House of Fraser’s key lenders are demanding proof that its Chinese shareholders will provide the £70m capital pledged last month.

The beleaguered department store’s senior lenders, HSBC and Industrial & Commercial Bank of China (ICBC), and their advisers at EY, have railed against the lack of clarity surrounding the retailer’s new financing arrangements.

According to Sky News, both banks are demanding evidence that the £70m of fresh capital pledged by Hamleys owner C.banner will be provided to the ailing chain, which will seek landlord support for its controversial CVA plan next week.

C.banner is set to acquire a 51% stake in House of Fraser through a combination of acquiring shares from current shareholders Nanjing Xinjiekou and subscribing to new equity from the retailer.

This pledged transaction has been rumbling on and was set to be issued by the end of last month.

However, the department store chain has since said the deal may not be finalised until July 26 “as additional time is required for the company and various professional advisers to finalise the contents”.

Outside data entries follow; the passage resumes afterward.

@[simp] theorem fenUe_pending (a : Nat) : (s.fenUe a).pending = s.pending := by unfold State.fenUe; dsimp only; rw [alarm_pending]; split <;> rfl
@[simp] theorem fenUe_chans (a : Nat) : (s.fenUe a).chans = s.chans := by unfold State.fenUe; dsimp only; rw [alarm_chans]; split <;> rfl
@[simp] theorem fenUe_power (a : Nat) : (s.fenUe a).power = s.power := by unfold State.fenUe; dsimp only; rw [alarm_power]; split <;> rfl
@[simp] theorem fenUe_ret (a : Nat) : (s.fenUe a).ret = s.ret := by unfold State.fenUe; dsimp only; rw [alarm_ret]; split <;> rfl
@[simp] theorem fenUe_fuses (a : Nat) : (s.fenUe a).fuses = s.fuses := by unfold State.fenUe; dsimp only; rw [alarm_fuses]; split <;> rfl
@[simp] theorem fenUe_boot (a : Nat) : (s.fenUe a).boot = s.boot := by unfold State.fenUe; dsimp only; rw [alarm_boot]; split <;> rfl
@[simp] theorem fenUe_fen (a : Nat) : (s.fenUe a).fen = s.fen := by unfold State.fenUe; dsimp only; rw [alarm_fen]; split <;> rfl
@[simp] theorem fenUe_fenChk (a : Nat) : (s.fenUe a).fenChk = s.fenChk := by unfold State.fenUe; dsimp only; rw [alarm_fenChk]; split <;> rfl
@[simp] theorem fenUe_fenFix (a : Nat) : (s.fenUe a).fenFix = s.fenFix := by unfold State.fenUe; dsimp only; rw [alarm_fenFix]; split <;> rfl
@[simp] theorem fenUe_near (a : Nat) : (s.fenUe a).near = s.near := by unfold State.fenUe; dsimp only; rw [alarm_near]; split <;> rfl
@[simp] theorem fenUe_troughs (a : Nat) : (s.fenUe a).troughs = s.troughs := by unfold State.fenUe; dsimp only; rw [alarm_troughs]; split <;> rfl
@[simp] theorem fenUe_mirrorQ (a : Nat) : (s.fenUe a).mirrorQ = s.mirrorQ := by unfold State.fenUe; dsimp only; rw [alarm_mirrorQ]; split <;> rfl
@[simp] theorem fenUe_outBits (a : Nat) : (s.fenUe a).outBits = s.outBits := by unfold State.fenUe; dsimp only; rw [alarm_outBits]; split <;> rfl
@[simp] theorem fenUe_yard (a : Nat) : (s.fenUe a).yard = s.yard := by unfold State.fenUe; dsimp only; rw [alarm_yard]; split <;> rfl
@[simp] theorem fenUe_grooms (a : Nat) : (s.fenUe a).grooms = s.grooms := by unfold State.fenUe; dsimp only; rw [alarm_grooms]; split <;> rfl
@[simp] theorem fenUe_scratch (a : Nat) : (s.fenUe a).scratch = s.scratch := by unfold State.fenUe; dsimp only; rw [alarm_scratch]; split <;> rfl
@[simp] theorem fenUe_stalls (a : Nat) : (s.fenUe a).stalls = s.stalls := by unfold State.fenUe; dsimp only; rw [alarm_stalls]; split <;> rfl
@[simp] theorem fenUe_lanes (a : Nat) : (s.fenUe a).lanes = s.lanes := by unfold State.fenUe; dsimp only; rw [alarm_lanes]; split <;> rfl
@[simp] theorem fenUe_ctxs (a : Nat) : (s.fenUe a).ctxs = s.ctxs := by unfold State.fenUe; dsimp only; rw [alarm_ctxs]; split <;> rfl
@[simp] theorem fenUe_baysServed (a : Nat) : (s.fenUe a).baysServed = s.baysServed := by unfold State.fenUe; dsimp only; rw [alarm_baysServed]; split <;> rfl
@[simp] theorem fenUe_crib (a : Nat) : (s.fenUe a).crib = s.crib := by unfold State.fenUe; dsimp only; rw [alarm_crib]; split <;> rfl
@[simp] theorem fenUe_cribLoad (a : Nat) : (s.fenUe a).cribLoad = s.cribLoad := by unfold State.fenUe; dsimp only; rw [alarm_cribLoad]; split <;> rfl
@[simp] theorem fenUe_paddock (a : Nat) : (s.fenUe a).paddock = s.paddock := by unfold State.fenUe; dsimp only; rw [alarm_paddock]; split <;> rfl
@[simp] theorem fenUe_padLoad (a : Nat) : (s.fenUe a).padLoad = s.padLoad := by unfold State.fenUe; dsimp only; rw [alarm_padLoad]; split <;> rfl
@[simp] theorem fenUe_herds (a : Nat) : (s.fenUe a).herds = s.herds := by unfold State.fenUe; dsimp only; rw [alarm_herds]; split <;> rfl
@[simp] theorem fenUe_adcs (a : Nat) : (s.fenUe a).adcs = s.adcs := by unfold State.fenUe; dsimp only; rw [alarm_adcs]; split <;> rfl
@[simp] theorem fenUe_vsts (a : Nat) : (s.fenUe a).vsts = s.vsts := by unfold State.fenUe; dsimp only; rw [alarm_vsts]; split <;> rfl
@[simp] theorem fenUe_rings (a : Nat) : (s.fenUe a).rings = s.rings := by unfold State.fenUe; dsimp only; rw [alarm_rings]; split <;> rfl
@[simp] theorem fenUe_mirrors (a : Nat) : (s.fenUe a).mirrors = s.mirrors := by unfold State.fenUe; dsimp only; rw [alarm_mirrors]; split <;> rfl
@[simp] theorem fenUe_pair (a : Nat) : (s.fenUe a).pair = s.pair := by unfold State.fenUe; dsimp only; rw [alarm_pair]; split <;> rfl
@[simp] theorem fenUe_tb (a : Nat) : (s.fenUe a).tb = s.tb := by unfold State.fenUe; dsimp only; rw [alarm_tb]; split <;> rfl
@[simp] theorem fenUe_outs (a : Nat) : (s.fenUe a).outs = s.outs := by unfold State.fenUe; dsimp only; rw [alarm_outs]; split <;> rfl
@[simp] theorem fenUe_wpLists (a : Nat) : (s.fenUe a).wpLists = s.wpLists := by unfold State.fenUe; dsimp only; rw [alarm_wpLists]; split <;> rfl
@[simp] theorem fenUe_wpMem (a : Nat) : (s.fenUe a).wpMem = s.wpMem := by unfold State.fenUe; dsimp only; rw [alarm_wpMem]; split <;> rfl
@[simp] theorem fenUe_samples (a : Nat) : (s.fenUe a).samples = s.samples := by unfold State.fenUe; dsimp only; rw [alarm_samples]; split <;> rfl
@[simp] theorem fenUe_fld (a : Nat) : (s.fenUe a).fld = s.fld := by unfold State.fenUe; dsimp only; rw [alarm_fld]; split <;> rfl
@[simp] theorem fenUe_host (a : Nat) : (s.fenUe a).host = s.host := by unfold State.fenUe; dsimp only; rw [alarm_host]; split <;> rfl
@[simp] theorem fenUe_sent (a : Nat) : (s.fenUe a).sent = s.sent := by unfold State.fenUe; dsimp only; rw [alarm_sent]; split <;> rfl
@[simp] theorem fenUe_frees (a : Nat) : (s.fenUe a).frees = s.frees := by unfold State.fenUe; dsimp only; rw [alarm_frees]; split <;> rfl

@[simp] theorem devIrq_pending (b : Nat) : (s.devIrq b).pending = s.pending := by unfold State.devIrq; dsimp only; split <;> simp
@[simp] theorem devIrq_chans (b : Nat) : (s.devIrq b).chans = s.chans := by unfold State.devIrq; dsimp only; split <;> simp
@[simp] theorem devIrq_ctl (b : Nat) : (s.devIrq b).ctl = s.ctl := by unfold State.devIrq; dsimp only; split <;> simp
@[simp] theorem devIrq_power (b : Nat) : (s.devIrq b).power = s.power := by unfold State.devIrq; dsimp only; split <;> simp
@[simp] theorem devIrq_ret (b : Nat) : (s.devIrq b).ret = s.ret := by unfold State.devIrq; dsimp only; split <;> simp
@[simp] theorem devIrq_fuses (b : Nat) : (s.devIrq b).fuses = s.fuses := by unfold State.devIrq; dsimp only; split <;> simp
@[simp] theorem devIrq_boot (b : Nat) : (s.devIrq b).boot = s.boot := by unfold State.devIrq; dsimp only; split <;> simp
@[simp] theorem devIrq_fen (b : Nat) : (s.devIrq b).fen = s.fen := by unfold State.devIrq; dsimp only; split <;> simp
@[simp] theorem devIrq_fenChk (b : Nat) : (s.devIrq b).fenChk = s.fenChk := by unfold State.devIrq; dsimp only; split <;> simp
@[simp] theorem devIrq_fenFix (b : Nat) : (s.devIrq b).fenFix = s.fenFix := by unfold State.devIrq; dsimp only; split <;> simp
@[simp] theorem devIrq_near (b : Nat) : (s.devIrq b).near = s.near := by unfold State.devIrq; dsimp only; split <;> simp
@[simp] theorem devIrq_troughs (b : Nat) : (s.devIrq b).troughs = s.troughs := by unfold State.devIrq; dsimp only; split <;> simp
@[simp] theorem devIrq_mirrorQ (b : Nat) : (s.devIrq b).mirrorQ = s.mirrorQ := by unfold State.devIrq; dsimp only; split <;> simp
@[simp] theorem devIrq_outBits (b : Nat) : (s.devIrq b).outBits = s.outBits := by unfold State.devIrq; dsimp only; split <;> simp
@[simp] theorem devIrq_yard (b : Nat) : (s.devIrq b).yard = s.yard := by unfold State.devIrq; dsimp only; split <;> simp
@[simp] theorem devIrq_grooms (b : Nat) : (s.devIrq b).grooms = s.grooms := by unfold State.devIrq; dsimp only; split <;> simp
@[simp] theorem devIrq_scratch (b : Nat) : (s.devIrq b).scratch = s.scratch := by unfold State.devIrq; dsimp only; split <;> simp
@[simp] theorem devIrq_stalls (b : Nat) : (s.devIrq b).stalls = s.stalls := by unfold State.devIrq; dsimp only; split <;> simp
@[simp] theorem devIrq_lanes (b : Nat) : (s.devIrq b).lanes = s.lanes := by unfold State.devIrq; dsimp only; split <;> simp
@[simp] theorem devIrq_ctxs (b : Nat) : (s.devIrq b).ctxs = s.ctxs := by unfold State.devIrq; dsimp only; split <;> simp
@[simp] theorem devIrq_baysServed (b : Nat) : (s.devIrq b).baysServed = s.baysServed := by unfold State.devIrq; dsimp only; split <;> simp
@[simp] theorem devIrq_crib (b : Nat) : (s.devIrq b).crib = s.crib := by unfold State.devIrq; dsimp only; split <;> simp
@[simp] theorem devIrq_cribLoad (b : Nat) : (s.devIrq b).cribLoad = s.cribLoad := by unfold State.devIrq; dsimp only; split <;> simp
@[simp] theorem devIrq_paddock (b : Nat) : (s.devIrq b).paddock = s.paddock := by unfold State.devIrq; dsimp only; split <;> simp
@[simp] theorem devIrq_padLoad (b : Nat) : (s.devIrq b).padLoad = s.padLoad := by unfold State.devIrq; dsimp only; split <;> simp
@[simp] theorem devIrq_herds (b : Nat) : (s.devIrq b).herds = s.herds := by unfold State.devIrq; dsimp only; split <;> simp
@[simp] theorem devIrq_adcs (b : Nat) : (s.devIrq b).adcs = s.adcs := by unfold State.devIrq; dsimp only; split <;> simp
@[simp] theorem devIrq_vsts (b : Nat) : (s.devIrq b).vsts = s.vsts := by unfold State.devIrq; dsimp only; split <;> simp
@[simp] theorem devIrq_rings (b : Nat) : (s.devIrq b).rings = s.rings := by unfold State.devIrq; dsimp only; split <;> simp
@[simp] theorem devIrq_mirrors (b : Nat) : (s.devIrq b).mirrors = s.mirrors := by unfold State.devIrq; dsimp only; split <;> simp
@[simp] theorem devIrq_pair (b : Nat) : (s.devIrq b).pair = s.pair := by unfold State.devIrq; dsimp only; split <;> simp
@[simp] theorem devIrq_tb (b : Nat) : (s.devIrq b).tb = s.tb := by unfold State.devIrq; dsimp only; split <;> simp
@[simp] theorem devIrq_outs (b : Nat) : (s.devIrq b).outs = s.outs := by unfold State.devIrq; dsimp only; split <;> simp
@[simp] theorem devIrq_wpLists (b : Nat) : (s.devIrq b).wpLists = s.wpLists := by unfold State.devIrq; dsimp only; split <;> simp
@[simp] theorem devIrq_wpMem (b : Nat) : (s.devIrq b).wpMem = s.wpMem := by unfold State.devIrq; dsimp only; split <;> simp
@[simp] theorem devIrq_samples (b : Nat) : (s.devIrq b).samples = s.samples := by unfold State.devIrq; dsimp only; split <;> simp
@[simp] theorem devIrq_fld (b : Nat) : (s.devIrq b).fld = s.fld := by unfold State.devIrq; dsimp only; split <;> simp
@[simp] theorem devIrq_mgmt (b : Nat) : (s.devIrq b).mgmt = s.mgmt := by unfold State.devIrq; dsimp only; split <;> simp
@[simp] theorem devIrq_sent (b : Nat) : (s.devIrq b).sent = s.sent := by unfold State.devIrq; dsimp only; split <;> simp
@[simp] theorem devIrq_frees (b : Nat) : (s.devIrq b).frees = s.frees := by unfold State.devIrq; dsimp only; split <;> simp

end Sys2Proof.Machine
end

Talks with the retailer’s key lenders have been ongoing this week and are set to continue through the weekend as the department store chain approaches its crunch CVA vote.

Several sources told Sky News they were not confident an agreement with lenders would be reached in order for its CVA proposal to go ahead, although one souce close to the situation was adamant that discussions were “on track”.

Without support from lenders for its CVA vote, House of Fraser would be at risk of tumbling into administration.